MANAGED CARE February 2008. ©MediMedia USA
Insurers have maintained strong earnings in recent years — much to the delight of stockholders — because of relatively stable expenses, improved case management, and new technology. However, a report by A.M. Best Company, a global credit rating organization, suggests that insurers will need to navigate a challenging financial landscape in 2008.
According to “Health Insurers’ Financial Results Will Be Tested as Markets Evolve,” health plans involved in Medicare and Medicaid may experience higher medical loss ratios overall because more, and more expensive, claims are being filed.
In addition, not-for-profit Blue Cross & Blue Shield companies may see a dip in revenue because these companies generate earnings through income, rather than underwriting gains.
The industry may also draw attention from Congress, particularly companies that are involved with Medicare Advantage programs, which have contributed to enrollment growth.
The report suggests that payment rates, particularly for private fee-for-service plans, may draw closer scrutiny from the federal government.

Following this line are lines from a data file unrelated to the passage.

-- ==== Sys2Proof/Laws/FrameDocket.lean ====
section
/-! SUPPORT. What each function of Machine/Docket.lean may change, and that it keeps the canonical form: its frame law. -/

namespace Sys2Proof.Laws

set_option Elab.async false

open Sys2Proof Sys2Proof.Machine Sys2Proof.Safety

theorem dkWrite_moves (s : State) (d : Docket) (pad : Bool) (off : Nat) (bs : List Byte) (mark : Nat → Bool) : Moves 138433528 s (dkWrite s d pad off bs
      mark).1 := by
  unfold dkWrite
  extract_lets +onlyGivenNames z0
  have hz0 : Moves 138433528 s z0.1 := by
    unfold z0
    refine Moves.call (pieceWrite_moves _ _ _ _ _ _) (by decide) ?_
    exact Moves.refl
  clear_value z0
  extract_lets +onlyGivenNames z1; clear_value z1
  extract_lets +onlyGivenNames z2
  have hz2 : Moves 138433528 s z2 := by
    unfold z2
    refine Moves.ite (fun _ => ?_) (fun _ => ?_)
    · exact hz0
    · refine Moves.foldl (fun a3 _ => ?_) ?_
      · refine Moves.call (twinLines_moves _ _ _ _ _ _) (by decide) ?_
        exact Moves.refl
      · exact hz0
  clear_value z2
  exact hz2

theorem addRow_moves (d : Docket) (f : Fmt) (a : Oper) (o : Oper) (s : State) (ra : Nat) (ro : Nat) : Moves 155210744 s (addRow d f a o s ra ro).state := by
  unfold addRow
  extract_lets +onlyGivenNames z0; clear_value z0
  extract_lets +onlyGivenNames z1; clear_value z1
  extract_lets +onlyGivenNames z2
  have hz2 : Moves 155210744 s z2 := by
    unfold z2
    refine Moves.call (pieceEffects_moves _ _ _ _ _) (by decide) ?_
    refine Moves.call (pieceEffects_moves _ _ _ _ _) (by decide) ?_
    exact Moves.refl
  clear_value z2
  split
  · exact hz2
  · extract_lets +onlyGivenNames z3; clear_value z3
    extract_lets +onlyGivenNames z4
    have hz4 : Moves 155210744 s z4.1 := by
      unfold z4
      refine Moves.call (dkWrite_moves _ _ _ _ _ _) (by decide) ?_
      exact hz2
    clear_value z4
    extract_lets +onlyGivenNames z5
    have hz5 : Moves 155210744 s z5 := by
      unfold z5
      refine Moves.ite (fun _ => ?_) (fun _ => ?_)
      · refine Moves.call (logResidue_moves _ _ _ _ _ _) (by decide) ?_
        exact hz4
      · exact hz4
    clear_value z5
    exact hz5

theorem dkPost_moves (s : State) (d : Docket) (code : Nat) : Moves 4096 s (dkPost s d code) := by
  unfold dkPost
  refine Moves.ite (fun _ => ?_) (fun _ => ?_)
  · split
    · refine Moves.call (postTicket_moves _ _ _ _) (by decide) ?_
      exact Moves.refl
    · exact Moves.refl
  · exact Moves.refl

theorem engFail_moves (s : State) (e : Nat) (d : Docket) (code : Nat) (where_ : Nat) : Moves 16 s (engFail s e d code where_) := by
  unfold engFail
  refine Moves.ite (fun _ => ?_) (fun _ => ?_)
  · refine Moves.call (regSet_moves _ _ _) (by decide) ?_
    exact Moves.refl
  · exact Moves.refl

theorem engHalt_moves (s : State) (e : Nat) (ctx : Nat) : Moves 36880 s (engHalt s e ctx) := by
  unfold engHalt
  extract_lets +onlyGivenNames z0; clear_value z0
  extract_lets +onlyGivenNames z1; clear_value z1
  refine Moves.foldl (fun a2 _ => ?_) ?_
  · refine Moves.call (engFail_moves _ _ _ _ _) (by decide) ?_
    refine Moves.call (dkPost_moves _ _ _) (by decide) ?_
    exact Moves.refl
  · refine Moves.call (engSet_moves _ _ _) (by decide) ?_
    exact Moves.refl

theorem dkRun_moves {w : Nat} {type : Nat} {run : State → Docket → DkOut} {eng : Nat} {s : State} (hw : 36880 ||| w = w)
    (hf : ∀ a d, Moves w a (run a d).state) : MovesN w s (dkRun type run eng s) := by
  unfold dkRun
  have h1 : ∀ a k n, Moves w a (regAdd a k n) := fun a k n => ((regAdd_moves ..).mono (v := 36880) (by decide)).mono hw
  have h2 : ∀ a e f, Moves w a (engMod a e f) := fun a e f => ((engMod_moves ..).mono (v := 36880) (by decide)).mono hw
  have h3 : ∀ a e d c p, Moves w a (engFail a e d c p) := fun a e d c p => ((engFail_moves ..).mono (v := 36880) (by decide)).mono hw
  have h4 : ∀ a e c, Moves w a (engHalt a e c) := fun a e c => ((engHalt_moves ..).mono (v := 36880) (by decide)).mono hw
  dsimp only
  split
  · refine MovesN.ite (fun _ => MovesN.next Moves.refl) (fun _ => MovesN.next ?_)
    refine Moves.ite (fun _ => Moves.trans (Moves.ite (fun _ => Moves.trans (Moves.trans ?_ (h2 ..)) (h3 ..)) (fun _ => Moves.trans ?_ (h2 ..)))
      (h4 ..)) (fun _ => Moves.ite (fun _ => Moves.trans (Moves.trans ?_ (h2 ..)) (h3 ..)) (fun _ => Moves.trans ?_ (h2 ..))) <;>
      exact ((hf ..).trans (h1 ..)).trans (h1 ..)
  · exact MovesN.next Moves.refl

theorem operRowsEffects_moves (tile : Nat) (o : Oper) (r : Nat) (n : Nat) (s : State) : Moves 155210552 s (operRowsEffects tile o r n s) := by
  unfold operRowsEffects
  refine Moves.foldl (fun a0 _ => ?_) ?_
  · refine Moves.call (pieceEffects_moves _ _ _ _ _) (by decide) ?_
    exact Moves.refl
  · exact Moves.refl

theorem operEffects_moves (tile : Nat) (o : Oper) (f : Fmt) (bs : Bool) (s : State) : Moves 155210552 s (operEffects tile o f bs s) := by
  unfold operEffects
  refine Moves.call (pieceEffects_moves _ _ _ _ _) (by decide) ?_
  refine Moves.call (operRowsEffects_moves _ _ _ _ _) (by decide) ?_
  exact Moves.refl

theorem opersEffects_moves (s : State) (tile : Nat) (os : List (Oper × Fmt × Bool)) : Moves 155210552 s (opersEffects s tile os) := by
  unfold opersEffects
  refine Moves.foldl (fun a0 _ => ?_) ?_
  · refine Moves.call (operEffects_moves _ _ _ _ _) (by decide) ?_
    exact Moves.refl
  · exact Moves.refl

theorem withOpers_moves {w : Nat} {s : State} {d : Docket} {os : List (Oper × Fmt × Bool)} {k : State → DkOut} (hw : 155210552 ||| w = w)
    (hf : ∀ a, Moves w a (k a).state) : Moves w s (withOpers s d os k).state := by
  unfold withOpers
  have h1 : Moves w s (opersEffects s d.tile os) := ((opersEffects_moves ..).mono (v := 155210552) (by decide)).mono hw
  dsimp only
  split
  · exact Moves.ite_of DkOut.state (fun _ => h1) (fun _ => h1.trans (hf _))
  · exact h1.trans (hf _)

theorem writeRows_moves (s : State) (d : Docket) (o : Oper) (w : Nat) (rows : List (List (Nat × Bool))) : Moves 138433528 s (writeRows s d o w rows).1 := by
  unfold writeRows
  refine Moves.foldl_of Prod.fst (fun a0 _ => ?_) ?_
  · extract_lets +onlyGivenNames z1; clear_value z1
    extract_lets +onlyGivenNames z2
    have hz2 : Moves 138433528 a0.1 z2.1 := by
      unfold z2
      refine Moves.call (dkWrite_moves _ _ _ _ _ _) (by decide) ?_
      exact Moves.refl
    clear_value z2
    exact hz2
  · exact Moves.refl

theorem runAttn_moves (s : State) (d : Docket) : Moves 155210744 s (runAttn s d).state := by
  unfold runAttn
  extract_lets +onlyGivenNames z0; clear_value z0
  extract_lets +onlyGivenNames z1; clear_value z1
  extract_lets +onlyGivenNames z2; clear_value z2
  extract_lets +onlyGivenNames z3; clear_value z3
  extract_lets +onlyGivenNames z4; clear_value z4
  extract_lets +onlyGivenNames z5; clear_value z5
  extract_lets +onlyGivenNames z6; clear_value z6
  refine Moves.trans ?_ (withOpers_moves (by decide) (fun a7 => ?_))
  · exact Moves.refl
  · extract_lets +onlyGivenNames z8; clear_value z8
    extract_lets +onlyGivenNames z9; clear_value z9
    extract_lets +onlyGivenNames z10; clear_value z10
    extract_lets +onlyGivenNames z11; clear_value z11
    extract_lets +onlyGivenNames z12
    have hz12 : Moves 155210744 a7 z12.1 := by
      unfold z12
      refine Moves.call (writeRows_moves _ _ _ _ _) (by decide) ?_
      exact Moves.refl
    clear_value z12
    exact hz12

theorem execAttn_moves (eng : Nat) (s : State) : MovesN 155243512 s (execAttn eng s) := by
  unfold execAttn
  refine dkRun_moves (by decide) (fun a0 _ => ?_)
  refine Moves.call (runAttn_moves _ _) (by decide) ?_
  exact Moves.refl

theorem spread_moves (s : State) (d : Docket) (o : Oper) (bs : List Byte) (mark : Nat → Bool) : Moves 138433528 s (spread s d o bs mark).1 := by
  unfold spread
  refine Moves.foldl_of Prod.fst (fun a0 _ => ?_) ?_
  · extract_lets +onlyGivenNames z1
    have hz1 : Moves 138433528 a0.1 z1.1 := by
      unfold z1
      refine Moves.call (dkWrite_moves _ _ _ _ _ _) (by decide) ?_
      exact Moves.refl
    clear_value z1
    exact hz1
  · exact Moves.refl

theorem runCopy_moves (s : State) (d : Docket) : Moves 155210744 s (runCopy s d).state := by
  unfold runCopy
  extract_lets +onlyGivenNames z0; clear_value z0
  extract_lets +onlyGivenNames z1; clear_value z1
  extract_lets +onlyGivenNames z2; clear_value z2
  refine Moves.trans ?_ (withOpers_moves (by decide) (fun a3 => ?_))
  · exact Moves.refl
  · extract_lets +onlyGivenNames z4; clear_value z4
    extract_lets +onlyGivenNames z5
    have hz5 : Moves 155210744 a3 z5.1 := by
      unfold z5
      refine Moves.call (spread_moves _ _ _ _ _) (by decide) ?_
      exact Moves.refl
    clear_value z5
    exact hz5

theorem execCopy_moves (eng : Nat) (s : State) : MovesN 155243512 s (execCopy eng s) := by
  unfold execCopy
  refine dkRun_moves (by decide) (fun a0 _ => ?_)
  refine Moves.call (runCopy_moves _ _) (by decide) ?_
  exact Moves.refl

theorem execDocketArrival_moves (tile : Nat) (tk : Nat) (s : State) : MovesN 36880 s (execDocketArrival tile tk s) := by
  unfold execDocketArrival
  split
  · extract_lets +onlyGivenNames z0; clear_value z0
    extract_lets +onlyGivenNames z1; clear_value z1
    extract_lets +onlyGivenNames z2; clear_value z2
    extract_lets +onlyGivenNames z3; clear_value z3
    refine MovesN.ite (fun _ => ?_) (fun _ => ?_)
    · refine MovesN.next ?_
      exact Moves.refl
    · refine MovesN.ite (fun _ => ?_) (fun _ => ?_)
      · refine MovesN.next ?_
        refine Moves.call (engFail_moves _ _ _ _ _) (by decide) ?_
        refine Moves.call (postTicket_moves _ _ _ _) (by decide) ?_
        exact Moves.refl
      · refine MovesN.ite (fun _ => ?_) (fun _ => ?_)
        · refine MovesN.next ?_
          refine Moves.call (engSet_moves _ _ _) (by decide) ?_
          refine Moves.call (tileMod_moves _ _ _) (by decide) ?_
          exact Moves.refl
        · refine MovesN.next ?_
          exact Moves.refl
  · refine MovesN.next ?_
    exact Moves.refl

theorem runFill_moves (s : State) (d : Docket) : Moves 138433528 s (runFill s d).state := by
  unfold runFill
  extract_lets +onlyGivenNames z0; clear_value z0
  extract_lets +onlyGivenNames z1
  have hz1 : Moves 138433528 s z1.1 := by
    unfold z1
    refine Moves.call (spread_moves _ _ _ _ _) (by decide) ?_
    exact Moves.refl
  clear_value z1
  exact hz1

theorem execDocketFill_moves (eng : Nat) (s : State) : MovesN 138466296 s (execDocketFill eng s) := by
  unfold execDocketFill
  refine dkRun_moves (by decide) (fun a0 _ => ?_)
  refine Moves.call (runFill_moves _ _) (by decide) ?_
  exact Moves.refl

theorem execDocketStart_moves (eng : Nat) (s : State) : MovesN 32784 s (execDocketStart eng s) := by
  unfold execDocketStart
  extract_lets +onlyGivenNames z0; clear_value z0
  refine MovesN.ite (fun _ => ?_) (fun _ => ?_)
  · refine MovesN.next ?_
    exact Moves.refl
  · split
    · refine MovesN.next ?_
      exact Moves.refl
    · split
      · refine MovesN.next ?_
        exact Moves.refl
      · extract_lets +onlyGivenNames z1; clear_value z1
        refine MovesN.ite (fun _ => ?_) (fun _ => ?_)
        · refine MovesN.next ?_
          refine Moves.call (engFail_moves _ _ _ _ _) (by decide) ?_
          refine Moves.call (engSet_moves _ _ _) (by decide) ?_
          exact Moves.refl
        · refine MovesN.next ?_
          refine Moves.call (engSet_moves _ _ _) (by decide) ?_
          exact Moves.refl

theorem execEngineClockUngate_moves (eng : Nat) (s : State) : MovesN 32784 s (execEngineClockUngate eng s) := by
  unfold execEngineClockUngate
  extract_lets +onlyGivenNames z0; clear_value z0
  extract_lets +onlyGivenNames z1; clear_value z1
  extract_lets +onlyGivenNames z2; clear_value z2
  refine MovesN.ite (fun _ => ?_) (fun _ => ?_)
  · refine MovesN.next ?_
    refine Moves.call (regAdd_moves _ _ _) (by decide) ?_
    refine Moves.call (engSet_moves _ _ _) (by decide) ?_
    exact Moves.refl
  · refine MovesN.next ?_
    exact Moves.refl

theorem execEngineStall_moves (eng : Nat) (s : State) : MovesN 138969912 s (execEngineStall eng s) := by
  unfold execEngineStall
  extract_lets +onlyGivenNames z0; clear_value z0
  split
  · refine MovesN.ite (fun _ => ?_) (fun _ => ?_)
    · refine MovesN.next ?_
      exact Moves.refl
    · refine MovesN.next ?_
      refine Moves.call (raiseTrigger_moves _ _ _) (by decide) ?_
      exact Moves.refl
  · refine MovesN.next ?_
    exact Moves.refl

A.M. Best expects underwriting margins for provider-owned and -affiliated health plans to remain stable at 2.3 percent for the first nine months of 2007. This was the same rate as 2006’s full-year result. Historically, underwriting margins had been declining from as high as 2.8 percent in 2003 to 2.6 percent in 2004, before falling to 2.1 percent in 2005. Provider-owned and -affiliated health plans may also face pressure on medical loss ratios because of competition and higher costs as plans increase expenses related to sales, marketing, and commissions to defend their existing accounts and to expand their business.
And as in other election years, proposals by presidential candidates to reform health care, including Medicare expansion, granting states flexibility to develop coverage mandates, and tax credits to pay for expenses, will make 2008 an interesting year for the industry.